-- ==== Sys2Proof/Certificates/Slice0/Obligations.lean ====
section
/-! DEFINITION. The statements for the provers. Each clause of a statement about a row gives the whole next state as an equation, so that it is a result, a completion and a frame in one. -/

open Sys2Proof Sys2Proof.Machine

/-- Power-on reset, its release and WRST_N. PORST_ASSERT and VAON_FAILURE put every field to its value at reset but the boot flash, the fuses and the model's own queue and free counter (log 17). PORST_RELEASE from Off samples TESTMODE: with TESTMODE = 1 the device stays in Off, with 0 it boots with the straps the board shows (log 18). WRST_ASSERT holds the device in Dawn and WRST_RELEASE boots it. Each clause gives the whole next state as an equation, so whatever it does not name is unchanged (the outside wires are cleared first, and what firmware has ready runs at the end, log 22). -/
def Obligations.PowerOnReset : Prop :=
  -- porstAssert
  (∀ (s : State), exec .porstAssert s = .next { State.reset with
     pending := s.pending, freeCount := s.freeCount
     fw := { areas := s.fw.areas, dirs := s.fw.dirs, keys := s.fw.keys, securityFloor := s.fw.securityFloor } }) ∧
  -- vaonFailure
  (∀ (s : State), exec .vaonFailure s = .next { State.reset with
     pending := s.pending, freeCount := s.freeCount
     fw := { areas := s.fw.areas, dirs := s.fw.dirs, keys := s.fw.keys, securityFloor := s.fw.securityFloor } }) ∧
  -- porstRelease
  (∀ (s : State) (b : BoardIn), s.mode = .off → s.aonUp = false → exec (.porstRelease true b) s = .next (State.finish { s.begin with aonUp := true, testmode := true, board := b, ups := Tab.of (fun k => { s.ups.get k with rd := true }) } s.begin)) ∧
  -- porstRelease
  (∀ (s : State) (b : BoardIn), s.mode = .off → s.aonUp = false → exec (.porstRelease false b) s =
       .next ((({ s.begin with aonUp := true, testmode := false, board := b, ups := Tab.of (fun k => { s.ups.get k with rd := true }) } : State).dawn.strapAndBoot).finish s.begin)) ∧
  -- wrstAssert
  (∀ (s : State), s.mode ≠ .off → s.mode ≠ .dawn → exec .wrstAssert s = .next (State.finish { s.begin.dawn with wrstLow := true } s.begin)) ∧
  -- wrstRelease
  (∀ (s : State) (b : BoardIn), s.mode = .dawn → s.wrstLow = true → exec (.wrstRelease b) s = .next ((({ s.begin with wrstLow := false, board := b } : State).strapAndBoot).finish s.begin))

/-- Automatic changes of the operating mode. EVENING_HOLD_EXPIRY with no cause left moves Evening to Noon where the core supply already suffices; AUTO_NIGHT_START takes Noon, Evening or Morning into Dusk toward Night where no partition is Connected and none wants its tree; NIGHT_WAKE, WAKE_TIMER_EXPIRY, MIDNIGHT_WAKE and WAKE_N_LOW leave Night and Midnight where their wake source is enabled. Each clause gives the whole next state as an equation, so whatever it does not name is unchanged (the outside wires are cleared first, and what firmware has ready runs at the end, log 22). -/
def Obligations.ModeMoves : Prop :=
  -- eveningHoldExpiry
  (∀ (s : State), s.mode = .evening → s.busy = false → s.eveHolds = false → s.coreNeed .noon ≤ s.avs.confirmed → exec .eveningHoldExpiry s = .next ((({ s.begin with arrival := none } : State).enterMode .noon causeClear 0 none).finish s.begin)) ∧
  -- autoNightStart
  (∀ (s : State), s.mode = .noon ∨ s.mode = .evening ∨ s.mode = .morning → s.modeCfg.autoNight = true → s.busy = false → s.queue = none → s.fw.paused = false → (∀ k, (s.parts.get k).st ≠ .connected ∧ s.wantsTree k = false) → exec .autoNightStart s = .next (((s.begin.startNight { goal := .night } true causeAutoNight 0).runQueue).finish s.begin)) ∧
  -- nightWake
  (∀ (s : State) (code : Fin 32), s.mode = .night → s.wakesNight code.val = true → s.arrival = none → exec (.nightWake code) s = .next (((s.begin.goBack s.back causeWake code.val).runQueue).finish s.begin)) ∧
  -- midnightWake
  (∀ (s : State) (code : Fin 32) (b : BoardIn), s.mode = .midnight → s.wakesMidnight code.val = true → exec (.midnightWake code b) s = .next ((({ s.begin with board := b } : State).boot true).finish s.begin)) ∧
  -- wakeNLow
  (∀ (s : State), s.mode = .midnight → s.wakesMidnight 3 = true → exec .wakeNLow s = .next ((s.begin.boot true).finish s.begin)) ∧
  -- wakeTimerExpiry
  (∀ (s : State), s.mode = .night → s.modeCfg.wakeSources.getLsbD 6 = true → s.modeCfg.wakeTimer ≠ 0 → s.arrival = none → exec .wakeTimerExpiry s = .next (((s.begin.goBack s.back causeWake 6).runQueue).finish s.begin))

/-- Dusk: its steps and its PREPARE. DUSK_STEPS_COMPLETE begins the next step, or sends PREPARE where none is left; DUSK_STEP_BOUND_EXPIRY abandons the transition; PREPARE_ANSWER refuses with the participant's reason and its domain, defers, or accepts and, as the last answer, commits; PREPARE_DEFER_EXPIRY abandons it for the deferring participant. Each clause gives the whole next state as an equation, so whatever it does not name is unchanged (the outside wires are cleared first, and what firmware has ready runs at the end, log 22). -/
def Obligations.DuskRows : Prop :=
  -- duskStepsComplete
  (∀ (s : State) (t : Trans) (u : State), s.mode ≠ .off → s.trans = some t → t.stage = .steps → s.begin.duskStep t.req.goal t.begun = some u → exec .duskStepsComplete s = .next (u.finish s.begin)) ∧
  -- duskStepsComplete
  (∀ (s : State) (t : Trans), s.mode ≠ .off → s.trans = some t → t.stage = .steps → t.req.goal ≠ .off → s.begin.duskStep t.req.goal t.begun = none → exec .duskStepsComplete s = .next ((s.begin.sendPrepare.runQueue).finish s.begin)) ∧
  -- duskStepBoundExpiry
  (∀ (s : State) (t : Trans), s.mode ≠ .off → s.trans = some t → t.stage = .steps → exec .duskStepBoundExpiry s = .next (((s.begin.abortDusk 0x07 0xFF).runQueue).finish s.begin)) ∧
  -- prepareAnswer
  (∀ (s : State) (t : Trans) (d : Fin 25) (defer : Bool) (r : Nat), s.mode ≠ .off → s.trans = some t → t.stage = .prepare → (d, PrepAnswer.awaited) ∈ t.answers → s.refusal t.req.goal d = some r → exec (.prepareAnswer d defer) s = .next (((s.begin.abortDusk r (domCode d)).runQueue).finish s.begin)) ∧
  -- prepareAnswer
  (∀ (s : State) (t : Trans) (d : Fin 25) (defer : Bool), s.mode ≠ .off → s.trans = some t → t.stage = .prepare → (d, PrepAnswer.awaited) ∈ t.answers → s.refusal t.req.goal d = none → (defer || s.mustDefer (t.req.goal == .off || t.req.goal == .midnight) d) = true → exec (.prepareAnswer d defer) s = .next ((s.begin.setAnswer d .deferring).finish s.begin)) ∧
  -- prepareAnswer
  (∀ (s : State) (t : Trans) (d : Fin 25), s.mode ≠ .off → s.trans = some t → t.stage = .prepare → (d, PrepAnswer.awaited) ∈ t.answers → (∀ x ∈ t.answers, x.1 = d ∨ x.2 = .accepted) → s.refusal t.req.goal d = none → s.mustDefer (t.req.goal == .off || t.req.goal == .midnight) d = false → exec (.prepareAnswer d false) s = .next (((s.begin.setAnswer d .accepted).commitDusk.runQueue).finish s.begin)) ∧
  -- prepareDeferExpiry
  (∀ (s : State) (t : Trans) (d : Fin 25), s.mode ≠ .off → s.trans = some t → t.stage = .prepare → (d, PrepAnswer.deferring) ∈ t.answers → exec (.prepareDeferExpiry d) s = .next (((s.begin.abortDusk 0x07 (domCode d)).runQueue).finish s.begin))

/-- Power domains and the ports in Midnight. BUDGET_DOMAIN_ENTRY_START begins an entry into the state the latency budget admits; DOMAIN_EXIT_START lets the domains of a partition's work begin their exit and DOMAIN_EXIT_COMPLETE turns one On; MIDNIGHT_DETACH_DISCHARGE_END and MIDNIGHT_CONTRACT_RELEASE_EXPIRY finish a discharge and release a contract by Hard Reset (log 52). Each clause gives the whole next state as an equation, so whatever it does not name is unchanged (the outside wires are cleared first, and what firmware has ready runs at the end, log 22). -/
def Obligations.DomainRows : Prop :=
  -- budgetDomainEntryStart
  (∀ (s : State) (d : Fin 25) (st : DomState), s.mode ≠ .off → s.ruleNow d = .auto → s.entries = [] → d ∉ s.exiting → s.trans = none → s.autoTarget d = some st → domDepth (s.domains.get d) < domDepth st → exec (.budgetDomainEntryStart d) s = .next (State.finish { s.begin with entries := [{ dom := d, goal := st }] } s.begin)) ∧
  -- domainExitStart
  (∀ (s : State) (k : Part), s.mode = .noon ∨ s.mode = .evening ∨ s.mode = .morning ∨ s.mode = .diagnostic → exec (.domainExitStart k) s = .next (State.finish
       (let u := (s.begin.leaveU k).workArrives (fun d => s.governs k d)
        { u with exiting := u.exiting ++ (List.finRange 25).filter (fun d => u.governs k d && u.domains.get d != .on && !u.exiting.contains d) }) s.begin)) ∧
  -- domainExitComplete
  (∀ (s : State) (d : Fin 25), s.mode ≠ .off → d ∈ s.exiting → exec (.domainExitComplete d) s = .next ((s.begin.riseDomain d).finish s.begin)) ∧
  -- midnightDetachDischargeEnd
  (∀ (s : State) (p : Port), s.mode = .midnight → (s.vbus.get p).discharging = true → exec (.midnightDetachDischargeEnd p) s = .next (((s.begin.dischargeOver p).writeWord p).finish s.begin)) ∧
  -- midnightContractReleaseExpiry
  (∀ (s : State) (p : Port) (t : Trans), s.mode ≠ .off → s.trans = some t → t.req.goal = .midnight → t.begun = 1 → hasExplicit (s.pd.get p) = true → s.contractReleased p = false → (s.pd.get p).hr = none → exec (.midnightContractReleaseExpiry p) s = .next ((s.begin.sendHardReset p).finish s.begin))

—————

About this exercise: Please write out, exactly as they appear, the lines from the one containing "(let u := (s.begin.leaveU" through the last line of the records above, and nothing more.

Solution to the problem:
       (let u := (s.begin.leaveU k).workArrives (fun d => s.governs k d)
        { u with exiting := u.exiting ++ (List.finRange 25).filter (fun d => u.governs k d && u.domains.get d != .on && !u.exiting.contains d) }) s.begin)) ∧
  -- domainExitComplete
  (∀ (s : State) (d : Fin 25), s.mode ≠ .off → d ∈ s.exiting → exec (.domainExitComplete d) s = .next ((s.begin.riseDomain d).finish s.begin)) ∧
  -- midnightDetachDischargeEnd
  (∀ (s : State) (p : Port), s.mode = .midnight → (s.vbus.get p).discharging = true → exec (.midnightDetachDischargeEnd p) s = .next (((s.begin.dischargeOver p).writeWord p).finish s.begin)) ∧
  -- midnightContractReleaseExpiry
  (∀ (s : State) (p : Port) (t : Trans), s.mode ≠ .off → s.trans = some t → t.req.goal = .midnight → t.begun = 1 → hasExplicit (s.pd.get p) = true → s.contractReleased p = false → (s.pd.get p).hr = none → exec (.midnightContractReleaseExpiry p) s = .next ((s.begin.sendHardReset p).finish s.begin))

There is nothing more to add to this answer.